Sunday, February 19, 2012

Open Letter to the Psychiatrist in the Community Hospital ER

Dear ER Psychiatrist:


It has been well over ten years since you "treated" my child at the community hospital ER, where she was sent from the partial program where they had lied to me, before accepting her as a client, telling me they were equipped to treat adolescents like her, and that they understood that not all self harm was suicidal, and she'd "be fine" there.  Her first day, they sent her to you, because she had cut herself - not deeply, not in a way that could be construed as an attempted suicide, just a scratch, really.  But she wouldn't promise she wouldn't do it again.  She was honest - she knew she couldn't swear it would never happen again.  She knew what you wanted her to say, but since she'd been cutting, on and off, for years, she wasn't prepared to commit to "never again."  She had integrity.  I had to watch the police handcuff my child and transport her to your ER, where we met you.


You tried to be nice, I guess.  You told me that if she didn't pull herself together, she'd be borderline (personality disorder).  Unfortunately, I'm one of those parents who actually knows what that means.  Also unfortunately, I was distressed enough not to be able to focus enough on some of the realities of the situation.  My daughter was 15 years old.  You said, several times, "she's not old enough for me to diagnose her with borderline personality disorder, because she's not 18 yet, but if she were ..."  Well, Dr. Genius, there's a reason you can't diagnose 15 year olds with borderline personality disorder!  And if I had been thinking more clearly, I would have told you that, steadily, surely, and clearly.  As it was, I was just overwhelmed and trying to hold it together.

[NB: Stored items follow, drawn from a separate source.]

section
/-! The decimal string read back as its value (R150, R152), and `TRUNC` then `FORMAT` (R147). -/

namespace Sys2Proof.Machine

/-- The last `d` decimal digits of a number, least significant first, are its remainder. -/
theorem sum_decimalDigits (v d : Nat) : (∑ i ∈ Finset.range d, v / 10 ^ i % 10 * 10 ^ i) = v % 10 ^ d := by
  induction d with
  | zero => simp [Nat.mod_one]
  | succ d ih => rw [Finset.sum_range_succ, ih, Nat.mod_pow_succ, Nat.mul_comm (10 ^ d)]

/-- The string of width `d` reads back as the value modulo `10 ^ d` (R150). -/
theorem sum_decFormat (v d : Nat) :
    (∑ i ∈ Finset.range d, (((decFormat v d).getD i 0).toNat - 0x30) * 10 ^ (d - 1 - i)) = v % 10 ^ d := by
  rw [← sum_decimalDigits, ← Finset.sum_range_reflect (fun i => v / 10 ^ i % 10 * 10 ^ i)]
  refine Finset.sum_congr rfl fun i hi => ?_
  rw [decFormat_getD v d i (Finset.mem_range.mp hi), Nat.add_sub_cancel_left]

/-- The bytes of `CODE` inside the formatter's domain (R153). -/
theorem bufByte_codeBytes {v : BitVec 30} {d : BitVec 4} (h : formatDefined v d = true) {i : Nat} (hi : i < 12) :
    bufByte (codeBytes v d) i = (decFormat v.toNat d.toNat).getD i 0 := by
  rw [codeBytes_defined v d h, bufByte_bufOf, if_pos hi]

theorem sum_codeBytes {v : BitVec 30} {d : BitVec 4} (h : formatDefined v d = true) :
    (∑ i ∈ Finset.range d.toNat, ((bufByte (codeBytes v d) i).toNat - 0x30) * 10 ^ (d.toNat - 1 - i)) = v.toNat := by
  obtain ⟨hd, hv⟩ := (formatDefined_iff v d).mp h
  calc
    _ = ∑ i ∈ Finset.range d.toNat, (((decFormat v.toNat d.toNat).getD i 0).toNat - 0x30) * 10 ^ (d.toNat - 1 - i) := by
      refine Finset.sum_congr rfl fun i hi => ?_
      have := Finset.mem_range.mp hi
      rw [bufByte_codeBytes h (by omega)]
    _ = v.toNat := by rw [sum_decFormat, Nat.mod_eq_of_lt hv]

/-- Settles O30: what `TRUNC` leaves belongs together, so it is in the formatter's domain, and the string of a value in it
has its digits and reads back. -/
theorem truncThenFormatGivesCode : Obligations.TruncThenFormatGivesCode := by
  intro s hn hg
  have hg' : digitsOk s.digits = true := digitsOk_of_not_bad hg
  have hr := resultOk_truncReduce (truncResult s.digest s.dlen s.digits).p s.digits hg'
  refine ⟨_, _, execTrunc_good hn hg, execFormat_eq _, rfl, rfl, ?_⟩
  rw [← setWidth_digits_toNat _ hg']
  exact ⟨rfl, hr.fits, (codeOk_codeBytes hr.formatDefined).digit, sum_codeBytes hr.formatDefined⟩

end Sys2Proof.Machine
end

section
/-! The decimal formatter (R150, R152) and the command `FORMAT` (R153). -/

namespace Sys2Proof.Machine

/-- Every byte of the string is one of the ASCII digits (R152). -/
theorem decFormat_digit {v d : Nat} {b : Byte} (hb : b ∈ decFormat v d) : 0x30 ≤ b.toNat ∧ b.toNat ≤ 0x39 := by
  obtain ⟨i, hi, rfl⟩ := List.mem_iff_getElem.mp hb
  have hdigit := decFormat_getD v d i (by rwa [decFormat_length] at hi)
  have hlt : v / 10 ^ (d - 1 - i) % 10 < 10 := Nat.mod_lt _ (by decide)
  rw [List.getD_eq_getElem _ _ hi] at hdigit
  omega

/-- A value that fits the width is the number its string reads back as (R152). -/
theorem sum_decFormat_of_lt {v d : Nat} (hv : v < 10 ^ d) :
    (∑ i ∈ Finset.range d, (((decFormat v d).getD i 0).toNat - 0x30) * 10 ^ (d - 1 - i)) = v := by
  rw [sum_decFormat, Nat.mod_eq_of_lt hv]

/-- Two values that fit the width are equal when their strings are: each is what its string reads back as (R152). -/
theorem decFormat_inj_of_lt {v v' d : Nat} (hv : v < 10 ^ d) (hv' : v' < 10 ^ d)
    (h : decFormat v' d = decFormat v d) : v' = v := by
  rw [← sum_decFormat_of_lt hv', h, sum_decFormat_of_lt hv]

/-- Settles O27: the bytes are the decimal digits of the value, whose weighted sum is the value, so the string determines
it. -/
theorem decFormatReadsBack : Obligations.DecFormatReadsBack := fun v d hv =>
  ⟨decFormat_length v d, decFormat_getD v d, fun _ => decFormat_digit, sum_decFormat_of_lt hv,
    fun _ hv' => decFormat_inj_of_lt hv hv'⟩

When I got home, I called a couple of my good friends; friends who, as it turns out have a good deal more expertise than you, a psychiatrist in the ER, have about such things.  One is also a psychiatrist; but she actually works with patients for more than one and done.  The other is a therapist who has worked with the entire range of people, from the "normal" walking wounded among us, to the released from the hospitals without adequate supports and can barely function out in the world types.  They both know their stuff, and, they know a whole lot more about my daughter and my family than you do.  "What?" they both said, separately.  "You can't diagnose a 15 year old with borderline!  And there are really good reasons for that!"  As one friend put it, "half of teenagers would be diagnosable with borderline!" 


Let me be very clear:  I made the mistake of saying something along these lines to the wrong person, who looked at me with horror.  That parent would not have understood what I was dealing with, the absurdity of your almost-diagnosis, or the pervasiveness of self-destructive behavior in teenagers.  Nor would that parent have been the appropriate parent for me to talk to to seek support.  But so many kids have a rough time when they are teenagers, and such a small percentage of them grow up to have borderline personality disorder, that what you said to me served no useful purpose.  


If you thought you were warning me, to what end?  Was there something you thought I could do, to ward off this, admittedly difficult end point?  There is nothing that psychology or psychiatry is aware of that prevents borderline personality from forming when someone is at risk, at least not that I am aware of.  I suspect there is nothing you are (or were) aware of either, since you made no suggestions or recommendations.  So what were you trying to accomplish by saying this to me, when you were sending my child to an inpatient facility, which she did not need?  What, exactly, was the point?


I don't remember your name, I don't remember what you look like, but I definitely remember you, Dr. Psychiatrist-from-the-ER.  You had an opportunity to do something decent; to say to the partial program: you blew it - this kid wasn't suicidal; she's got issues, and that's why she's in your program!  Get a grip.  Instead, you sent her to an inpatient facility where she didn't belong.  You could have said almost anything to me, her mother.  You chose to scare me even more than I was already scared - and I was plenty scared.  


I would love for you to know how things "turned out."  My daughter is great.  She's happily married.  She's a mom.  But it wasn't in that order.  You were right that she was in trouble, but I knew that.  I'm her mom!  Her issues were not a chemical imbalance, or the product of my screw-ups as a parent.  They were the product of the horrors of her early childhood trauma, from before I was her mom.  They were the product, in a sense of a very screwed up, ineffectual child welfare system, which fails to protect the children in its care.  But you were ready to write her off - for whatever reason.  Thank G-d, we found people who could help her, who were not quite so ready to write her off.